/-- Settles O35: no length field holds the length of an oversized input, and appended bytes leave the field as it was. -/
theorem oversizedInputNeverValidates : Obligations.OversizedInputNeverValidates := by
  constructor
  · intro s op hbig hv
    have hn : 8 ≤ inputLen s := Nat.le_trans (by decide) (Nat.le_of_lt hbig)
    by_cases hstart : inByte s 0 = 0xAA#8 ∧ inByte s 1 = 0x55#8
    · have hfield := be16_lt (inByte s) 2
      have hlen : be16 (inByte s) 2 ≠ inputLen s - 4 := by
        rw [inputLen]
        omega
      obtain ⟨t, ht, hstatus⟩ := exec_status_of_length_ne hv hn hstart hlen
      refine ⟨t, ht, ?_, fun _ _ hend => hstatus.trans (if_pos hend)⟩
      rw [hstatus]
      split <;> decide
    · have hbad := validateFrame_of_badStartMarker hn (not_and_or.mp hstart) (expectedCommand op)
      obtain ⟨t, ht, hstatus⟩ := exec_status_of_validateFrame_err hv hbad
      refine ⟨t, ht, ?_, fun h0 h1 => absurd ⟨h0, h1⟩ hstart⟩
      rw [hstatus]
      exact code_ne_ok .badStartMarker
  · intro s t s' op hs hok hlt hbytes hv
    obtain ⟨hn, -⟩ := validateFrame_none_isOk_iff.mp (validateFrame_isOk_of_exec_validate hs hok)
    exact exec_status_of_frame_of_other_length hs hok (fun i hi => hbytes i (hi.trans_le hn))
      (hn.trans hlt.le) hlt.ne' hv

/-! ### Short, zero and arbitrary input (O36) -/

/-- Settles O36: the first two checks, and results that depend on the parameters and the input alone. -/
theorem shortAndZeroInputsAreRejected : Obligations.ShortAndZeroInputsAreRejected := by
  intro i s hv
  refine ⟨fun hshort => ?_, fun hlong hzero => ?_, operationResults s.params.layout (inByte s) (inputLen s) i, ?_⟩
  · exact exec_of_validateFrame_err hv (validateFrame_of_tooShort hshort _)
  · have h0 : inByte s 0 = 0#8 := hzero 0 (by omega)
    have h1 : inByte s 1 = 0#8 := hzero 1 (by omega)
    have hbad : inByte s 0 ≠ 0xAA#8 ∨ inByte s 1 ≠ 0x55#8 := .inl (by rw [h0]; decide)
    have hmarker : be16 (inByte s) 0 = 0 := by rw [be16, h0, h1]; rfl
    rw [exec_of_validateFrame_err hv (validateFrame_of_badStartMarker hlong hbad _), hmarker]
    rfl
  · intro t hparams hlen hbytes
    have hn : inputLen t = inputLen s := congrArg BitVec.toNat hlen
    have hinput : ∀ k, k < inputLen s → inByte t k = inByte s k := hbytes
    have hres : operationResults t.params.layout (inByte t) (inputLen t) i =
        operationResults s.params.layout (inByte s) (inputLen s) i := by
      rw [hparams, hn, operationResults_congr hinput]
    rw [exec_eq, hres]
    rfl

/-! ### VDECODE against VALIDATE and DECODE (O40) -/

section
variable {L : Layout} {rd : Nat → Byte} {n : Nat} {expected : Option Byte}

theorem validateDecode_of_validateFrame_err {e : Report} (h : validateFrame rd n expected = .err e) :
    validateDecode L rd n expected = .err e := by
  simp only [validateDecode, h]

/-- After a successful validation VDECODE ends as the decoding of the view does (R188). -/
theorem validateDecode_of_decodePayload_err {v : ValidatedFrame} {e : Report} (h : validateFrame rd n expected = .ok v)
    (hd : decodePayload L (viewFrom rd v.pofs) v.plen = .err e) : validateDecode L rd n expected = .err e := by
  simp only [validateDecode, h, hd]

theorem validateDecode_of_decodePayload_ok {v : ValidatedFrame} {t : TelemetryRecord}
    (h : validateFrame rd n expected = .ok v) (hd : decodePayload L (viewFrom rd v.pofs) v.plen = .ok t) :
    validateDecode L rd n expected = .ok (v, t) := by
  simp only [validateDecode, h, hd]

end

/-- The length of a frame's payload fits the register it is written to (R10, R31). -/
theorem payload_length_toNat (s : State) :
    (BitVec.ofNat 32 (inputLen s - FRAME_OVERHEAD)).toNat = inputLen s - FRAME_OVERHEAD :=
  Nat.mod_eq_of_lt (Nat.lt_of_le_of_lt (Nat.sub_le _ _) s.inLen.isLt)

/-- Settles O40, by the outcome of the validation and then by that of the decoding, which reads the same bytes as a payload
loaded alone and as a view. -/
theorem vdecodeIsValidateThenDecodeOfTheView : Obligations.VdecodeIsValidateThenDecodeOfTheView := by
  intro s u
  refine ⟨_, _, _, exec_eq .validate s, exec_eq .decode u, exec_eq .vdecode s, ?_⟩
  simp only [setRes_res, operationResults]
  cases hv : validateFrame (inByte s) (inputLen s) none with
  | err e =>
    rw [validateDecode_of_validateFrame_err hv]
    exact ⟨fun _ => rfl, fun hok => absurd hok (code_ne_ok e.kind)⟩
  | ok v =>
    refine ⟨fun hne => absurd rfl hne, fun _ hparams hlen hbytes => ?_⟩
    obtain ⟨-, rfl⟩ := validateFrame_ok hv
    have hlength := payload_length_toNat s
    have hn : inputLen u = inputLen s - FRAME_OVERHEAD := (congrArg BitVec.toNat hlen).trans hlength
    have hview : ∀ k, k < inputLen s - FRAME_OVERHEAD → inByte u k = viewFrom (inByte s) PAYLOAD_OFS k :=
      fun k hk => hbytes k (hk.trans_eq hlength.symm)
    rw [hn, hparams, decodePayload_congr hview]
    cases hd : decodePayload s.params.layout (viewFrom (inByte s) PAYLOAD_OFS) (inputLen s - FRAME_OVERHEAD) with
    | err e =>
      rw [validateDecode_of_decodePayload_err hv hd]
      exact ⟨fun _ => rfl, fun hok => absurd hok (code_ne_ok e.kind)⟩
    | ok t =>
      rw [validateDecode_of_decodePayload_ok hv hd]
      exact ⟨fun hne => absurd rfl hne, fun _ => rfl⟩

end Sys2Proof.Machine

/-! PROOF. The statements about the telemetry decoder (O37 to O39, O41 to O43). What the decoder leaves is said once for
a bare payload and once for a frame, over the bytes of `IN`; an operation that reaches the decoder is then one of the two
(`exec_of_reachesDecoder`). What a `TR_` register holds is its raw field less the bias (`TrField.value_withTelemetry`). -/

namespace Sys2Proof.Machine

open Sys2Proof.Claim

/-! ### What the decoder leaves (O37 to O39) -/

/-- A bare payload is the view of `IN` that starts at 0 (R187). -/
theorem viewFrom_zero (rd : Nat → Byte) : viewFrom rd 0 = rd := funext fun k => congrArg rd (Nat.zero_add k)

/-- The record of the view that starts at index `o`, written over other results, in terms of the bytes of `IN`. -/
theorem withTelemetry_extractRecord_eq (s : State) (o : Nat) (r : Results) :
    r.withTelemetry (extractRecord s.params.layout (viewFrom (inByte s) o)) = withRecord s o r := by
  cases hw : s.params.layout.bstatusWidth <;>
    simp only [Results.withTelemetry, extractRecord, bstatusField, withRecord, hw] <;> rfl

/-- What the decoding of a bare payload leaves (R170, R187). -/
theorem decodePayload_results_eq (s : State) :
    (decodePayload s.params.layout (inByte s) (inputLen s)).results Results.withTelemetry =
      if inputLen s < s.params.layout.payloadMin then errorResults 0x7#4 s.params.layout.payloadMin (inputLen s)
      else withRecord s 0 (Results.zeroExcept STATUS_OK) := by
  unfold decodePayload
  split
  next => rfl
  next => rw [Res.results, ← withTelemetry_extractRecord_eq, viewFrom_zero]

/-- What a validation and then the decoding of its payload leave (R188, R189, R221). -/
theorem validateDecode_results_eq (expected : Option Byte) (s : State) :
    (validateDecode s.params.layout (inByte s) (inputLen s) expected).results Results.withFrameAndTelemetry =
      vdecodeResults expected s := by
  rw [vdecodeResults, firstFailure_eq]
  cases hv : validateFrame (inByte s) (inputLen s) expected with
  | err e =>
    rw [validateDecode_of_validateFrame_err hv]
    rfl
  | ok v =>
    obtain ⟨-, rfl⟩ := validateFrame_ok hv
    show _ = if inputLen s - FRAME_OVERHEAD < s.params.layout.payloadMin then _ else _
    split
    next hshort =>
      rw [validateDecode_of_decodePayload_err hv (if_pos hshort)]
      rfl
    next hlong =>
      rw [validateDecode_of_decodePayload_ok hv (if_neg hlong), ← withTelemetry_extractRecord_eq]
      rfl
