-- ==== Sys2Proof/Machine/Assemble.lean ====
section
/-! DEFINITION. The assembler of host scripts: each written line's port transactions, the pseudo-instructions'
expansions, and the labels (spec/30_encoding.md R87 to R89). -/

namespace Sys2Proof.Machine

variable {W : Width}

/-- The name `s` that WAIT's RD STATUS binds (R88). -/
def waitName : HostName := 0

/-- A write to a target; nothing for an index out of range (R89). -/
def emitWrite (t : Target) (value : PortData W) : List (HostLine W) :=
  match t.addr with
  | some addr => [.write addr value]
  | none => []

/-- A read of a target; nothing for an index out of range (R89). -/
def emitRead (t : Target) (name : Option HostName) : List (HostLine W) :=
  match t.addr with
  | some addr => [.read addr name]
  | none => []

/-- A bare command: a write of its word to CMD (R87). -/
def emitCommand (i : Instr) : List (HostLine W) := emitWrite .cmd ((encode i).setWidth W.portBits)

/-- `WAIT` at line number pos: read STATUS, and again while BUSY = 1 (R88). -/
def emitWait (pos : Nat) : List (HostLine W) :=
  emitRead .status (some waitName) ++ [.branch waitName 0 true pos]

/-- LOADKEY's writes of KEY[k], KEY[k+1], … (R88). -/
def emitKeyBytes : Nat → List (PortData W) → List (HostLine W)
  | _, [] => []
  | k, value :: values => emitWrite (.key k) value ++ emitKeyBytes (k + 1) values

/-- What a line that starts at line number pos assembles to, with `labels` giving each label's line number. A label that
stands nowhere assembles to nothing, and so does a key longer than 255 bytes. -/
def emit (labels : Label → Option Nat) (pos : Nat) : Stmt W → List (HostLine W)
  | .wr t value => emitWrite t value
  | .rd t name => emitRead t name
  | .command i => emitCommand i
  | .label _ => []
  | .ifGoto name bit value l =>
    match labels l with
    | some target => [.branch name bit value target]
    | none => []
  | .expect name value => [.expect name value]
  | .wait => emitWait pos
  | .loadKey values =>
    if values.length ≤ 255 then
      emitWrite .keylen (BitVec.ofNat W.portBits values.length) ++ emitKeyBytes 0 values
    else []
  | .run i => emitCommand i ++ emitWait (pos + 1)
  | .clear => emitWrite .status 0x6

/-- Whether a label stands somewhere in a script. -/
def hasLabel (script : List (Stmt W)) (l : Label) : Bool := script.any fun x => x == .label l

/-- The number of lines a written line assembles to. -/
def emitSize (script : List (Stmt W)) (x : Stmt W) : Nat :=
  (emit (fun l => if hasLabel script l then some 0 else none) 0 x).length

/-- The line number of a label, in the part `rest` of a script that starts at line number pos. -/
def labelLine (script : List (Stmt W)) (l : Label) : Nat → List (Stmt W) → Option Nat
  | _, [] => none
  | pos, x :: rest => if x = .label l then some pos else labelLine script l (pos + emitSize script x) rest

/-- The lines of the part `rest` of a script that starts at line number pos. -/
def assembleFrom (script : List (Stmt W)) : Nat → List (Stmt W) → List (HostLine W)
  | _, [] => []
  | pos, x :: rest =>
    let lines := emit (fun l => labelLine script l 0 script) pos x
    lines ++ assembleFrom script (pos + lines.length) rest

/-- A script assembled (R87). -/
def assemble (script : List (Stmt W)) : List (HostLine W) := assembleFrom script 0 script

end Sys2Proof.Machine
end

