/-! Host scripts. -/

/-- R89: the assembler's register names stand for the addresses of the map, an index out of range has no address and a line that uses it
assembles to nothing, and a raw address stands for itself. -/
def Obligations.AssemblerNamesRegisters : Prop :=
  (∀ (k : Nat) (hk : k < 255), ∃ addr, Target.addr (.key k) = some addr ∧ addr.toNat = 0x100 + k ∧ portReg addr = .key ⟨k, hk⟩) ∧
  (∀ (k : Nat) (hk : k < 512), ∃ addr, Target.addr (.s k) = some addr ∧ addr.toNat = 0x200 + k ∧ portReg addr = .s ⟨k, hk⟩) ∧
  (∀ t : Target, t.addr = none ↔ t.wellFormed = false) ∧
  (∀ (W : Width) (t : Target) (value : PortData W) (name : Option HostName), t.wellFormed = false →
    assemble [Stmt.wr t value] = [] ∧ assemble [(Stmt.rd t name : Stmt W)] = []) ∧
  (∀ addr, Target.addr (.raw addr) = some addr) ∧
  Target.addr .id = some 0x000 ∧ Target.addr .cmd = some 0x001 ∧ Target.addr .status = some 0x002 ∧
  Target.addr .rounds = some 0x003 ∧ Target.addr .keylen = some 0x004 ∧ Target.addr .tlen = some 0x005 ∧
  Target.addr .a = some 0x006 ∧ Target.addr .b = some 0x007 ∧
  portReg 0x000 = .id ∧ portReg 0x001 = .cmd ∧ portReg 0x002 = .status ∧ portReg 0x003 = .rounds ∧
  portReg 0x004 = .keylen ∧ portReg 0x005 = .tlen ∧ portReg 0x006 = .a ∧ portReg 0x007 = .b

/-- LOADKEY of n ≤ 255 numbers makes n + 1 writes that leave an idle block with KEYLEN = n, the low bytes of those numbers as its
key, and nothing else changed (30_encoding.md §6). The run is over an empty list of turns, where that the host moves is the
model's choice (notes/assumptions/7.md), as is which numbers LOADKEY takes (notes/assumptions/15.md). -/
def Obligations.LoadKeySetsTheKey : Prop :=
  ∀ (W : Width) (c : Chip W) (h : HostSide W) (d : Nat) (values : List (PortData W)),
    c.status.busy = false → values.length ≤ 255 → h.script = assemble [Stmt.loadKey values] → h.line = 0 →
    ∃ c', run (values.length + 1) ⟨W, c, h, [], d⟩ = .next ⟨W, c', { h with line := values.length + 1 }, [], d⟩ ∧
      h.script.length = values.length + 1 ∧
      Claims.IsKey c' (values.map (·.setWidth 8)) ∧
      (∀ (k : Nat) (hk : k < 255), values.length ≤ k → c'.key[k]'hk = c.key[k]'hk) ∧
      c' = { c with keylen := c'.keylen, key := c'.key }

/-- RUN of a command at an idle block writes CMD, lets the command complete, reads STATUS as BUSY = 0 and ends after its last line
(30_encoding.md §6). The order of turns here is the model's when the list of turns is empty (notes/assumptions/7.md). -/
def Obligations.RunScriptCompletesTheCommand : Prop :=
  ∀ (W : Width) (c : Chip W) (h : HostSide W) (d : Nat) (i : Instr),
    c.status.busy = false → h.script = assemble [Stmt.run i] → h.line = 0 →
    ∃ c' d' h', Claims.Completes i
        { c with pendOp := opcode i, status := { c.status with busy := true, done := false } }
        { h with line := 1 } [] d c' d' ∧
      run 4 ⟨W, c, h, [], d⟩ = .next ⟨W, c', h', [], d' + 1⟩ ∧
      h'.line = 3 ∧ h'.script.length = 3 ∧ c'.status.busy = false ∧ c'.status.done = true ∧
      State.Ended ⟨W, c', h', [], d' + 1⟩
end

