-- ==== Sys2Proof/Laws/Run.lean ====
section
/-! SUPPORT. Runs of several steps, one step at a time. -/

namespace Sys2Proof.Machine

@[simp] theorem run_zero (s : State) : run 0 s = .next s := rfl

/-- A run whose first step answers a next state goes on from it. -/
theorem run_succ {s t : State} (n : Nat) (h : step s = .next t) : run (n + 1) s = run n t := by
  have : core.step s = .next t := h
  simp only [run, Host.Core.run, this]
  rfl

/-- A run that has ended is its own end state. -/
@[simp] theorem runToEnd_ended {s : State} (n : Nat) (h : s.Ended) : runToEnd n s = some s := by
  cases n <;> exact if_pos h

/-- A run that has not ended goes on by a step. -/
theorem runToEnd_succ {s t : State} (n : Nat) (h : ¬ s.Ended) (hs : step s = .next t) :
    runToEnd (n + 1) s = runToEnd n t := by
  simp only [runToEnd, if_neg h, hs]

end Sys2Proof.Machine
end

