/-- The loop ends with all u bytes of each word. -/
theorem packedFrom_zero (key : List Byte) (k : Nat) :
    packedFrom W key 0 k = littleEndian key (k * W.bytes) W.bytes := by
  rw [packedFrom, Nat.zero_max, Nat.succ_mul, Nat.add_sub_cancel_left]

/-- Byte i is of word i div u. -/
theorem mul_bytes_le_lt (W : Width) (i : Nat) :
    i / W.bytes * W.bytes ≤ i ∧ i < (i / W.bytes + 1) * W.bytes :=
  ⟨Nat.div_mul_le_self i W.bytes, Nat.lt_mul_of_div_lt (Nat.lt_succ_self _) (Width.bytes_pos W)⟩

/-- The loop's turn for byte i puts it below the bytes that word i div u holds, … -/
theorem packedFrom_div (key : List Byte) (i : Nat) :
    packedFrom W key i (i / W.bytes) = (key.getD i 0).toNat + 2 ^ 8 * packedFrom W key (i + 1) (i / W.bytes) := by
  obtain ⟨hlo, hhi⟩ := mul_bytes_le_lt W i
  rw [packedFrom, packedFrom, Nat.max_eq_left hlo, Nat.max_eq_left (hlo.trans (Nat.le_succ i)), ← littleEndian_succ]
  congr 1
  omega

/-- … whose top byte is still 0, … -/
theorem packedFrom_succ_lt (key : List Byte) (i : Nat) :
    packedFrom W key (i + 1) (i / W.bytes) < 2 ^ (W.bits - 8) := by
  obtain ⟨hlo, _⟩ := mul_bytes_le_lt W i
  rw [packedFrom, Nat.max_eq_left (hlo.trans (Nat.le_succ i))]
  refine (littleEndian_lt key _ _).trans_le (Nat.pow_le_pow_right (by decide) ?_)
  have hbits : W.bits = 8 * W.bytes := Width.bits_eq_eight_mul_bytes W
  have hend : (i / W.bytes + 1) * W.bytes = i / W.bytes * W.bytes + W.bytes := Nat.succ_mul _ _
  omega

/-- … and changes no other word. -/
theorem packedFrom_of_ne (key : List Byte) {i k : Nat} (hk : k ≠ i / W.bytes) :
    packedFrom W key i k = packedFrom W key (i + 1) k := by
  obtain ⟨hlo, hhi⟩ := mul_bytes_le_lt W i
  rcases Nat.lt_or_gt_of_ne hk with hlt | hgt
  · have hle : (k + 1) * W.bytes ≤ i := (Nat.mul_le_mul_right _ hlt).trans hlo
    rw [packedFrom, packedFrom, Nat.sub_eq_zero_of_le (hle.trans (Nat.le_max_left _ _)),
      Nat.sub_eq_zero_of_le ((hle.trans (Nat.le_succ i)).trans (Nat.le_max_left _ _)), littleEndian_zero,
      littleEndian_zero]
  · have hle : i + 1 ≤ k * W.bytes := hhi.trans_le (Nat.mul_le_mul_right _ hgt)
    rw [packedFrom, packedFrom, Nat.max_eq_right hle, Nat.max_eq_right ((Nat.le_succ i).trans hle)]

/-- A left rotation by a byte of a Word whose top byte is 0 is a multiplication. -/
theorem toNat_rotl_eight {x : Word W} (hx : x.toNat < 2 ^ (W.bits - 8)) : (rotl x 8).toNat = 2 ^ 8 * x.toNat := by
  have hW : 8 ≤ W.bits := by cases W <;> decide
  have hpow : 2 ^ W.bits = 2 ^ 8 * 2 ^ (W.bits - 8) := by rw [← Nat.pow_add, Nat.add_sub_cancel' hW]
  rcases hW.eq_or_lt with heq | hlt
  · have hzero : 2 ^ (W.bits - 8) = 1 := by rw [← heq, Nat.sub_self, Nat.pow_zero]
    rw [rotl_of_mod_eq_zero x (by rw [← heq])]
    omega
  · rw [toNat_rotl, Nat.mod_eq_of_lt hlt, if_neg (by decide), Nat.div_eq_of_lt hx, Nat.or_zero, Nat.mul_comm,
      Nat.mod_eq_of_lt (by omega)]

/-- One turn of the byte loop on its word. -/
theorem toNat_rotl_eight_add_fromU8 {x : Word W} (hx : x.toNat < 2 ^ (W.bits - 8)) (b : Byte) :
    (wrappingAdd (rotl x 8) (fromU8 b)).toNat = b.toNat + 2 ^ 8 * x.toNat := by
  have hW : 8 ≤ W.bits := by cases W <;> decide
  have hpow : 2 ^ W.bits = 2 ^ 8 * 2 ^ (W.bits - 8) := by rw [← Nat.pow_add, Nat.add_sub_cancel' hW]
  have hb : b.toNat < 2 ^ 8 := b.isLt
  rw [wrappingAdd_toNat, toNat_rotl_eight hx, fromU8, BitVec.toNat_setWidth_of_le hW, Nat.mod_eq_of_lt (by omega),
    Nat.add_comm]

/-- The byte loop, from words that hold the key bytes from n on (R122; the induction of R123). -/
theorem toNat_packBytes_getD (key : List Byte) (n : Nat) (l : List (Word W)) (hn : n ≤ l.length * W.bytes)
    (hl : ∀ k < l.length, (l.getD k 0).toNat = packedFrom W key n k) :
    ∀ k < l.length, ((packBytes key n l).getD k 0).toNat = packedFrom W key 0 k := by
  induction n generalizing l with
  | zero => exact hl
  | succ i ih =>
    intro k hk
    have hword : i / W.bytes < l.length := Nat.div_lt_of_lt_mul (by rw [Nat.mul_comm]; omega)
    rw [packBytes]
    refine ih _ (by rw [List.length_set]; omega) (fun j hj => ?_) k (by rwa [List.length_set])
    rw [List.length_set] at hj
    by_cases hji : j = i / W.bytes
    · subst hji
      have hx := hl _ hword
      rw [List.getD_eq_getElem?_getD, List.getElem?_set_self hword, Option.getD_some,
        toNat_rotl_eight_add_fromU8 (by rw [hx]; exact packedFrom_succ_lt key i), hx, packedFrom_div]
    · rw [List.getD_eq_getElem?_getD, List.getElem?_set_ne (Ne.symm hji), ← List.getD_eq_getElem?_getD, hl j hj,
        packedFrom_of_ne key hji]

/-- The words have room for the key (R121). -/
theorem le_keyWords_mul_bytes (W : Width) (b : Nat) : b ≤ keyWords W b * W.bytes := by
  cases W <;> simp only [keyWords, Width.bytes, Width.bits] <;> omega

/-- Pack's closed form (R123). -/
theorem toNat_pack_getD (key : List Byte) {k : Nat} (hk : k < keyWords W key.length) :
    ((pack W key).getD k 0).toNat = littleEndian key (k * W.bytes) W.bytes := by
  rw [← packedFrom_zero]
  refine toNat_packBytes_getD key key.length _ ?_ (fun j _ => ?_) k (by rwa [List.length_replicate])
  · rw [List.length_replicate]
    exact le_keyWords_mul_bytes W key.length
  · rw [packedFrom_of_le le_rfl]
    simp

------------

Reproduce the listing word for word from its first line up to and including the line with "have hn : 8". Give no other lines.

/-- Settles O35: no length field holds the length of an oversized input, and appended bytes leave the field as it was. -/
theorem oversizedInputNeverValidates : Obligations.OversizedInputNeverValidates := by
  constructor
  · intro s op hbig hv
    have hn : 8 ≤ inputLen s := Nat.le_trans (by decide) (Nat.le_of_lt hbig)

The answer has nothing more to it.